Would you reproduce exactly the lines below from the one holding "def cOut (r : Nat) : Nat := bits r 317 288" through the one holding "def cSoftmax (r", inclusive, and no others?
** Supplied material follows **
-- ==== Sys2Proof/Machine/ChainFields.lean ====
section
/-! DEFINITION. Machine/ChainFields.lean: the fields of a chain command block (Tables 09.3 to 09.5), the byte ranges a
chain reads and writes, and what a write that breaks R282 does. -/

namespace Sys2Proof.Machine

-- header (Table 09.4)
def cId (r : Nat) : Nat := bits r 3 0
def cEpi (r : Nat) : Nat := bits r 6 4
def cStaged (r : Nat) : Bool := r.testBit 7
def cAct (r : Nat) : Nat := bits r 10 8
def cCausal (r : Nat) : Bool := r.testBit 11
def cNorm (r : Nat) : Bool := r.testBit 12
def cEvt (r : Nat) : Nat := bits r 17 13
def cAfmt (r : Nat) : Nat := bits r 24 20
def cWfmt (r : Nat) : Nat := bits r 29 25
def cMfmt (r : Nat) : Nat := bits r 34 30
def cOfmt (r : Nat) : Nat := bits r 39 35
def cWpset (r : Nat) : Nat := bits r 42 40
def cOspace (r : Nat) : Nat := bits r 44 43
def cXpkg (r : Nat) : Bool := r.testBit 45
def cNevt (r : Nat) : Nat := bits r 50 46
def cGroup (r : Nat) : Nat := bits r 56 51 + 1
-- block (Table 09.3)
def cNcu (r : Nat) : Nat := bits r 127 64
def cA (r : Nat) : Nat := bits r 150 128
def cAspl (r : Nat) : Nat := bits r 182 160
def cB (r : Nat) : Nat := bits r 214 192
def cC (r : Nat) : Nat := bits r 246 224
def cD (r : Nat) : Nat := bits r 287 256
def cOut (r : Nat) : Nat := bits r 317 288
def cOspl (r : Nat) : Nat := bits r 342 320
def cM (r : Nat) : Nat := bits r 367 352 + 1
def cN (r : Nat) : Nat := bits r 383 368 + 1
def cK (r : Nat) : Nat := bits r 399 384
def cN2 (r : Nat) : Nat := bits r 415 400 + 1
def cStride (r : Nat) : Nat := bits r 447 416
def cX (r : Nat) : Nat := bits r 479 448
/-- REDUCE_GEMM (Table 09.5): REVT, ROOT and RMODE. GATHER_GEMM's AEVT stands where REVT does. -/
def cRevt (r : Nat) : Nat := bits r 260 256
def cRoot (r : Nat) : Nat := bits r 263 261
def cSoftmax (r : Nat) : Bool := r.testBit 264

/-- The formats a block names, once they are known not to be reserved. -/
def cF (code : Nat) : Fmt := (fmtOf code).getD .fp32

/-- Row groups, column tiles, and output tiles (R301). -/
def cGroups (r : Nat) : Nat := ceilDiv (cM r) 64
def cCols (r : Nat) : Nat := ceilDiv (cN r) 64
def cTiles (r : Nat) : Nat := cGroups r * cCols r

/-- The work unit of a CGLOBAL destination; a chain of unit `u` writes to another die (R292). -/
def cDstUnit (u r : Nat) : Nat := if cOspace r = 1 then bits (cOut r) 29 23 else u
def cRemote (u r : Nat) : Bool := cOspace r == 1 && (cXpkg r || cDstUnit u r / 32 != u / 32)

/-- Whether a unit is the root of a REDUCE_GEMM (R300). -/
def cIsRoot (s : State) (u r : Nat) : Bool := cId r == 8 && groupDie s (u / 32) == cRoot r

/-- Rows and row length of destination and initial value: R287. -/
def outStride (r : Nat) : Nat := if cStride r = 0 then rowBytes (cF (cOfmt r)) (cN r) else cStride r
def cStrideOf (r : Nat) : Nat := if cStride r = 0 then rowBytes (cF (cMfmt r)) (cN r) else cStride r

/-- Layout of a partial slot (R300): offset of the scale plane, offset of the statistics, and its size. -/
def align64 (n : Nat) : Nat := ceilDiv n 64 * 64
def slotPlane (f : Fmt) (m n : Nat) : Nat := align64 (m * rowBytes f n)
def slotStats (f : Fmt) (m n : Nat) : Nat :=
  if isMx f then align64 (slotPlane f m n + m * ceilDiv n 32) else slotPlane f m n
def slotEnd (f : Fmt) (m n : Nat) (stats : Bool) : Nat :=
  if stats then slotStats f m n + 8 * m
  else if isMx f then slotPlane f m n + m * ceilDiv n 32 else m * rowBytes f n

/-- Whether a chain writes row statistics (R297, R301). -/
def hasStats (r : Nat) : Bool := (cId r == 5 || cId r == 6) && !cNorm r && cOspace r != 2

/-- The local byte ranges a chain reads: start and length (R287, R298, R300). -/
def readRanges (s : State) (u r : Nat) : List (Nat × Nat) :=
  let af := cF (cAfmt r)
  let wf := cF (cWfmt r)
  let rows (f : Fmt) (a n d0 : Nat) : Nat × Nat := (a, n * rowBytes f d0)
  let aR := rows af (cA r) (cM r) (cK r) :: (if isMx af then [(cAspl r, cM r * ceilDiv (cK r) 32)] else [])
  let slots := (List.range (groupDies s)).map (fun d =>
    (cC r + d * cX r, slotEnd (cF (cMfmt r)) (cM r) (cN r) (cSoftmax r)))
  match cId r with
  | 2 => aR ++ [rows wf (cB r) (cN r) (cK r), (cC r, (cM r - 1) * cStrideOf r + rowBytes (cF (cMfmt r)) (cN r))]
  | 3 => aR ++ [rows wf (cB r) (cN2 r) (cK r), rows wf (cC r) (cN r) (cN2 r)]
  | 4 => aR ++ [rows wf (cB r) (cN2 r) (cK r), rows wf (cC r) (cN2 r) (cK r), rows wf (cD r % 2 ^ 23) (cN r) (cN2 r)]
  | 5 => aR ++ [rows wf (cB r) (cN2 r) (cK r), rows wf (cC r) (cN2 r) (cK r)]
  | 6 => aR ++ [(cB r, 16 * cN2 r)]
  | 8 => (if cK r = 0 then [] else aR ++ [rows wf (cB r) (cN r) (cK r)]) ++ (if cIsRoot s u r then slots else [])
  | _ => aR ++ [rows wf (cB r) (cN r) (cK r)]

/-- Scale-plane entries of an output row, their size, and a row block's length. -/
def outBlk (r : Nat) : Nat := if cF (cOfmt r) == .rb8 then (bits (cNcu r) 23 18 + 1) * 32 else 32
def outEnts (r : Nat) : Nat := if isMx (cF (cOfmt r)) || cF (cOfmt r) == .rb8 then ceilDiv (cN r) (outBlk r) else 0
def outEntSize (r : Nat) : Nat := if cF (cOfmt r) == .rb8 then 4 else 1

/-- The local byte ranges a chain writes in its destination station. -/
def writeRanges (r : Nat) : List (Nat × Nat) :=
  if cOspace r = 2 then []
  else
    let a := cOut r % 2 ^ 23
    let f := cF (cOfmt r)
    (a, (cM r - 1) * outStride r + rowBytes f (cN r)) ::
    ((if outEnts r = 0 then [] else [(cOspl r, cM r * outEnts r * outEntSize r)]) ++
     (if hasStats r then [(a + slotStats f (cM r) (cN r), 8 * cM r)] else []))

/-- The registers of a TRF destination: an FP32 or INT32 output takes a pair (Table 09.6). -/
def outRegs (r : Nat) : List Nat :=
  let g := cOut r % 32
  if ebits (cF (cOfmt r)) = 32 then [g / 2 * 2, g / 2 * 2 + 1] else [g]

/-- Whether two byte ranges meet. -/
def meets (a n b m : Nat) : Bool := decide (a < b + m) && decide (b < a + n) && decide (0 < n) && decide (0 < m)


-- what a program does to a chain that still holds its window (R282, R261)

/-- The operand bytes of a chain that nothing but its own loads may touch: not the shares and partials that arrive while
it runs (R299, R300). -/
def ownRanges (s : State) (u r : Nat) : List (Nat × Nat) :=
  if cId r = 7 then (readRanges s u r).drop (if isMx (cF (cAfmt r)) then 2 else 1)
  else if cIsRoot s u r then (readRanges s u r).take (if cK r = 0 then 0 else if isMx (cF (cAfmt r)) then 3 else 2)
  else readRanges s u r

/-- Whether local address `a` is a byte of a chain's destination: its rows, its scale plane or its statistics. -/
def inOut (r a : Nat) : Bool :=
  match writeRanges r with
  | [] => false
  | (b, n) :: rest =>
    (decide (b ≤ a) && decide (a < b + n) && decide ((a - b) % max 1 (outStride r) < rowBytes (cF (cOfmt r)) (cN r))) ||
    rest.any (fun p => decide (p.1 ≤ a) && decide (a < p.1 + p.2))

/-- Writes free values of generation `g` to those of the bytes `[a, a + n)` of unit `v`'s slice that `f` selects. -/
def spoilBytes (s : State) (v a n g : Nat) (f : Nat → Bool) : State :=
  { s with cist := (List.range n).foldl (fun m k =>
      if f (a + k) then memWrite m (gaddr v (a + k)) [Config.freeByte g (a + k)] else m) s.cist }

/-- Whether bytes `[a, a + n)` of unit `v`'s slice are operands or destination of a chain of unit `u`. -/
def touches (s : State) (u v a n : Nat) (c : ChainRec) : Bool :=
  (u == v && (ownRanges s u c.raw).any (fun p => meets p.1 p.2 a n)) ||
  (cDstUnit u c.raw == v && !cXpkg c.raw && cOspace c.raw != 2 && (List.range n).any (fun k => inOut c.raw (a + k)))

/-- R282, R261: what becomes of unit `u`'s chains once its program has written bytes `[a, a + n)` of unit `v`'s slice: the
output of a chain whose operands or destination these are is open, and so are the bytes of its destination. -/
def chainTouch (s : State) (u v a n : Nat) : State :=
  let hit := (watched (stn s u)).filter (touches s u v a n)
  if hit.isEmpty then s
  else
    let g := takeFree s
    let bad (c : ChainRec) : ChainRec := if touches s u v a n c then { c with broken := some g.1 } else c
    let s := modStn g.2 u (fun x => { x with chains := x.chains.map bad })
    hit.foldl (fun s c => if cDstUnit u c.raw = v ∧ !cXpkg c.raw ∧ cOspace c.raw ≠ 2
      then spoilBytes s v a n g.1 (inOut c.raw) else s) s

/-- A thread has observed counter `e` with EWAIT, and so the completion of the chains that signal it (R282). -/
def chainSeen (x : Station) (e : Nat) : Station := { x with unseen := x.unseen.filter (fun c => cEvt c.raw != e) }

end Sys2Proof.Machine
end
** End of Supplied material **
▸ Exercise response:
def cOut (r : Nat) : Nat := bits r 317 288
def cOspl (r : Nat) : Nat := bits r 342 320
def cM (r : Nat) : Nat := bits r 367 352 + 1
def cN (r : Nat) : Nat := bits r 383 368 + 1
def cK (r : Nat) : Nat := bits r 399 384
def cN2 (r : Nat) : Nat := bits r 415 400 + 1
def cStride (r : Nat) : Nat := bits r 447 416
def cX (r : Nat) : Nat := bits r 479 448
/-- REDUCE_GEMM (Table 09.5): REVT, ROOT and RMODE. GATHER_GEMM's AEVT stands where REVT does. -/
def cRevt (r : Nat) : Nat := bits r 260 256
def cRoot (r : Nat) : Nat := bits r 263 261
def cSoftmax (r : Nat) : Bool := r.testBit 264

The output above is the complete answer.